In the 2006–07 season, Dourisseau started his career with Neckar Riesen Ludwigsburg. He reached the Basketball Bundesliga Finals with Ludwigsburg in his first season. In the 2007–08 season, he finished 12th with the team.

In the 2008–09 season, Dourisseau played with KR Basket of the Icelandic Úrvalsdeild karla. Over the season, Dourisseau averaged 16.7 points and 7.6 rebounds per game, while winning the Icelandic Championship and the Company Cup with KR.

For the 2009–10 season, Dourisseau signed with GasTerra Flames of the Dutch Basketball League (DBL). In his first season, he won the Dutch championship. In his second season, he played in the Euroleague qualifying rounds with Flames. The team was eliminated in the first preliminary round against Russian side UNICS. In the 2013–14 season, after Dourisseau won his second Dutch championship, GasTerra Flames announced that one of the stands in home arena MartiniPlaza would be named after him as the "Jason Dourisseau Tribune" (English: Jason Dourisseau Stand).

In the 2014 offseason, Dourisseau signed with s.Oliver Baskets of the ProA, the second tier of basketball in Germany.

On 21 July 2015, Dourisseau returned to Donar, by signing a 2-year deal with the club. In 2017, Dourisseau signed for three more seasons with Donar.

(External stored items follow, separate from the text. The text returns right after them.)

-- ==== Sys2Proof/Laws/Cursor.lean ====
section
/-! SUPPORT. The laws of the cursor: one bit further, a run of bits read, and a walk down a tree. -/

namespace Sys2Proof.Machine

@[simp] theorem Cursor.advance_valid (c : Cursor) : c.advance.valid = c.valid := by
  unfold Cursor.advance; split <;> rfl

@[simp] theorem Cursor.advance_endBound (c : Cursor) : c.advance.endBound = c.endBound := by
  unfold Cursor.advance; split <;> rfl

theorem Cursor.bit_lt (c : Cursor) : c.bit.toNat < 8 := c.bit.isLt

/-- One bit further is one more bit before the cursor, where the byte index does not wrap. -/
theorem Cursor.position_advance {c : Cursor} (h : c.byte.toNat < 2 ^ 32 - 1) :
    c.advance.position = c.position + 1 := by
  unfold Cursor.advance Cursor.position
  split
  · rename_i hb
    simp [hb, BitVec.toNat_add]
    omega
  · rename_i hb
    have h7 : c.bit.toNat ≠ 7 := fun h => hb (BitVec.eq_of_toNat_eq (by simpa using h))
    have := c.bit_lt
    simp [BitVec.toNat_add]
    omega

theorem Cursor.byte_eq (c : Cursor) : c.byte.toNat = c.position / 8 := by
  have := c.bit_lt; unfold Cursor.position; omega

theorem Cursor.bit_eq (c : Cursor) : c.bit.toNat = c.position % 8 := by
  have := c.bit_lt; unfold Cursor.position; omega

/-- A cursor is its position, its validity and its end bound. -/
theorem Cursor.ext_position {c d : Cursor} (hp : c.position = d.position) (hv : c.valid = d.valid)
    (he : c.endBound = d.endBound) : c = d := by
  have hb : c.byte = d.byte := BitVec.eq_of_toNat_eq (by rw [c.byte_eq, d.byte_eq, hp])
  have hk : c.bit = d.bit := BitVec.eq_of_toNat_eq (by rw [c.bit_eq, d.bit_eq, hp])
  cases c; cases d; simp_all

/-- The bits left, in terms of the position. -/
theorem Cursor.avail_eq (c : Cursor) : c.avail = 8 * c.endBound.toNat - c.position := by
  have := c.bit_lt
  unfold Cursor.avail Cursor.position
  simp only [BitVec.lt_def]
  split <;> omega

/-- The next bit, where the cursor lies in the stream. -/
theorem nextBit_of_lt {s : State} {c : Cursor} (h : c.byte.toNat < s.params.streamSize) :
    nextBit s c = .ok (streamBit s c.position) := by
  rw [nextBit, readByte_of_lt (by simpa [byteBankSize] using h)]
  simp only [Except.map, streamBit, ← c.byte_eq, ← c.bit_eq]

/-- Everything a bit read that answers can have done. -/
theorem nextBit_ok_iff (s : State) (c : Cursor) (b : Bool) :
    nextBit s c = .ok b ↔ c.byte.toNat < s.params.streamSize ∧ b = streamBit s c.position := by
  by_cases h : c.byte.toNat < s.params.streamSize
  · simp [nextBit_of_lt h, h, eq_comm]
  · simp [nextBit, readByte, byteBankSize, h, Except.map]

/-- The value of bits in stream order, most significant first, begun with `v` (41_bitcursor.md R142). -/
def bitsValue : Nat → List Bool → Nat
  | v, [] => v
  | v, b :: bits => bitsValue (2 * v + b.toNat) bits

theorem bitsValue_append (v : Nat) (l m : List Bool) : bitsValue v (l ++ m) = bitsValue (bitsValue v l) m := by
  induction l generalizing v with
  | nil => rfl
  | cons b l ih => exact ih _

theorem bitsValue_eq (v : Nat) (l : List Bool) : bitsValue v l = v * 2 ^ l.length + bitsValue 0 l := by
  induction l generalizing v with
  | nil => simp [bitsValue]
  | cons b l ih =>
    simp only [bitsValue, List.length_cons]
    rw [ih (2 * v + b.toNat), ih (2 * 0 + b.toNat)]
    ring

theorem bitsValue_lt (l : List Bool) : bitsValue 0 l < 2 ^ l.length := by
  induction l with
  | nil => simp [bitsValue]
  | cons b l ih =>
    simp only [bitsValue, List.length_cons]
    rw [bitsValue_eq]
    have : b.toNat ≤ 1 := Bool.toNat_le b
    rw [pow_succ]
    nlinarith

/-- The bits from a position on, the first one apart. -/
theorem streamBits_succ (s : State) (p n : Nat) :
    streamBits s p (n + 1) = streamBit s p :: streamBits s (p + 1) n := by
  simp only [streamBits, List.range_succ_eq_map, List.map_cons, List.map_map, Nat.add_zero]
  congr 1
  apply List.map_congr_left
  intro i _
  simp only [Function.comp]
  congr 1; omega

@[simp] theorem streamBits_zero (s : State) (p : Nat) : streamBits s p 0 = [] := rfl

@[simp] theorem streamBits_length (s : State) (p n : Nat) : (streamBits s p n).length = n := by
  simp [streamBits]

/-- A read of `n` bits inside the stream: the value, and the cursor `n` bits further. -/
theorem readBits_of_le {s : State} {n v : Nat} {c : Cursor} (hs : s.params.streamSize < 2 ^ 32)
    (h : c.position + n ≤ 8 * s.params.streamSize) :
    ∃ c', readBits s n v c = .ok (bitsValue v (streamBits s c.position n), c') ∧
      c'.position = c.position + n ∧ c'.valid = c.valid ∧ c'.endBound = c.endBound := by
  induction n generalizing v c with
  | zero => exact ⟨c, rfl, rfl, rfl, rfl⟩
  | succ n ih =>
    have hlt : c.byte.toNat < s.params.streamSize := by rw [c.byte_eq]; omega
    have hp := Cursor.position_advance (c := c) (by omega)
    obtain ⟨c', h1, h2, h3, h4⟩ := ih (v := 2 * v + (streamBit s c.position).toNat) (c := c.advance) (by omega)
    refine ⟨c', ?_, by omega, by simpa using h3, by simpa using h4⟩
    rw [readBits, nextBit_of_lt hlt]
    simp only [h1, streamBits_succ, bitsValue, hp]

/-- Everything a run of bits read that answers can have done to the cursor. -/
theorem readBits_ok {s : State} {n v v' : Nat} {c c' : Cursor} (h : readBits s n v c = .ok (v', c')) :
    c'.valid = c.valid ∧ c'.endBound = c.endBound := by
  induction n generalizing v c with
  | zero => simp [readBits] at h; simp [h.2]
  | succ n ih =>
    rw [readBits] at h
    split at h
    · simpa using ih h
    · cases h

/-! A walk. -/

/-- A walk that answers only moves the cursor. -/
theorem walk_ok {s : State} {node : Child} {c c' : Cursor} {e : WalkEnd} (h : walk s node c = .ok (e, c')) :
    c'.valid = c.valid ∧ c'.endBound = c.endBound := by
  induction node generalizing c with
  | empty => simp [walk] at h; simp [h.2]
  | leaf sym => simp [walk] at h; simp [h.2]
  | inner c0 c1 ih0 ih1 =>
    rw [walk] at h
    split at h
    · simp at h; simp [h.2]
    · split at h
      · cases h
      · simpa using ih0 h
      · simpa using ih1 h

/-- A walk from a cursor whose end bound lies in the stream answers: it stays in the stream and takes no more bits than
are left, nor more than the tree is deep. -/
theorem walk_of_le {s : State} {node : Child} {c : Cursor} (hs : s.params.streamSize < 2 ^ 32)
    (he : c.endBound.toNat ≤ s.params.streamSize) :
    ∃ e c', walk s node c = .ok (e, c') ∧ c'.valid = c.valid ∧ c'.endBound = c.endBound ∧
      c.position ≤ c'.position ∧ c'.position ≤ c.position + min c.avail node.depth := by
  induction node generalizing c with
  | empty => exact ⟨_, c, rfl, rfl, rfl, le_refl _, by simp⟩
  | leaf sym => exact ⟨_, c, rfl, rfl, rfl, le_refl _, by simp⟩
  | inner c0 c1 ih0 ih1 =>
    rw [walk]
    by_cases ha : c.avail = 0
    · exact ⟨.underrun, c, by simp [ha], rfl, rfl, le_refl _, by simp⟩
    · have hav := c.avail_eq
      have hlt : c.byte.toNat < s.params.streamSize := by rw [c.byte_eq]; omega
      have hp := Cursor.position_advance (c := c) (by omega)
      have hav' := c.advance.avail_eq
      simp only [Cursor.advance_endBound] at hav'
      rw [if_neg ha, nextBit_of_lt hlt]
      cases streamBit s c.position with
      | false =>
        obtain ⟨e, c', h1, h2, h3, h4, h5⟩ := ih0 (c := c.advance) (by simpa using he)
        refine ⟨e, c', h1, by simpa using h2, by simpa using h3, by omega, ?_⟩
        simp only [Child.depth]; omega
      | true =>
        obtain ⟨e, c', h1, h2, h3, h4, h5⟩ := ih1 (c := c.advance) (by simpa using he)
        refine ⟨e, c', h1, by simpa using h2, by simpa using h3, by omega, ?_⟩
        simp only [Child.depth]; omega

/-- A walk follows the stream's bits: where `n` of them are left and lead to a node, the walk goes on from that node. -/
theorem walk_follow {s : State} {node node' : Child} {c : Cursor} {n : Nat} (hs : s.params.streamSize < 2 ^ 32)
    (he : c.endBound.toNat ≤ s.params.streamSize) (hn : n ≤ c.avail)
    (hf : node.follow (streamBits s c.position n) = some node') :
    ∃ c', walk s node c = walk s node' c' ∧ c'.valid = c.valid ∧ c'.endBound = c.endBound ∧
      c'.position = c.position + n := by
  induction n generalizing node c with
  | zero => simp only [streamBits_zero, Child.follow, Option.some.injEq] at hf; exact ⟨c, by rw [hf], rfl, rfl, rfl⟩
  | succ n ih =>
    rw [streamBits_succ] at hf
    cases node with
    | empty => simp [Child.follow] at hf
    | leaf sym => simp [Child.follow] at hf
    | inner c0 c1 =>
      have hav := c.avail_eq
      have hlt : c.byte.toNat < s.params.streamSize := by rw [c.byte_eq]; omega
      have hp := Cursor.position_advance (c := c) (by omega)
      have hav' := c.advance.avail_eq
      simp only [Cursor.advance_endBound] at hav'
      rw [Child.follow, ← hp] at hf
      rw [walk, if_neg (by omega), nextBit_of_lt hlt]
      obtain ⟨c', h1, h2, h3, h4⟩ := ih (c := c.advance) (by simpa using he) (by omega) hf
      refine ⟨c', ?_, by simpa using h2, by simpa using h3, by omega⟩
      rw [← h1]
      cases streamBit s c.position <;> rfl

end Sys2Proof.Machine
end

He won his fifth DBL championship again in 2018. On 22 June 2020, Donar announced the club and Dourisseau were parting ways.

On October 23, 2021, Donar officially retired Dourisseau's number 8. He became just the second player to have his jersey retired at Donar, after Martin de Vries.

On March 1, 2023, Dourisseau came out of retirement at age 39 when he signed for Aris Leeuwarden for the remainder of the BNXT League season. Coming off the bench, Dourisseau averaged 5.0 points and 3.0 rebounds in his nine games for Aris.

== Coaching career ==
Before 2024–25 season, he started his coaching career and signed with Donar of the BNXT League as an assistant coach.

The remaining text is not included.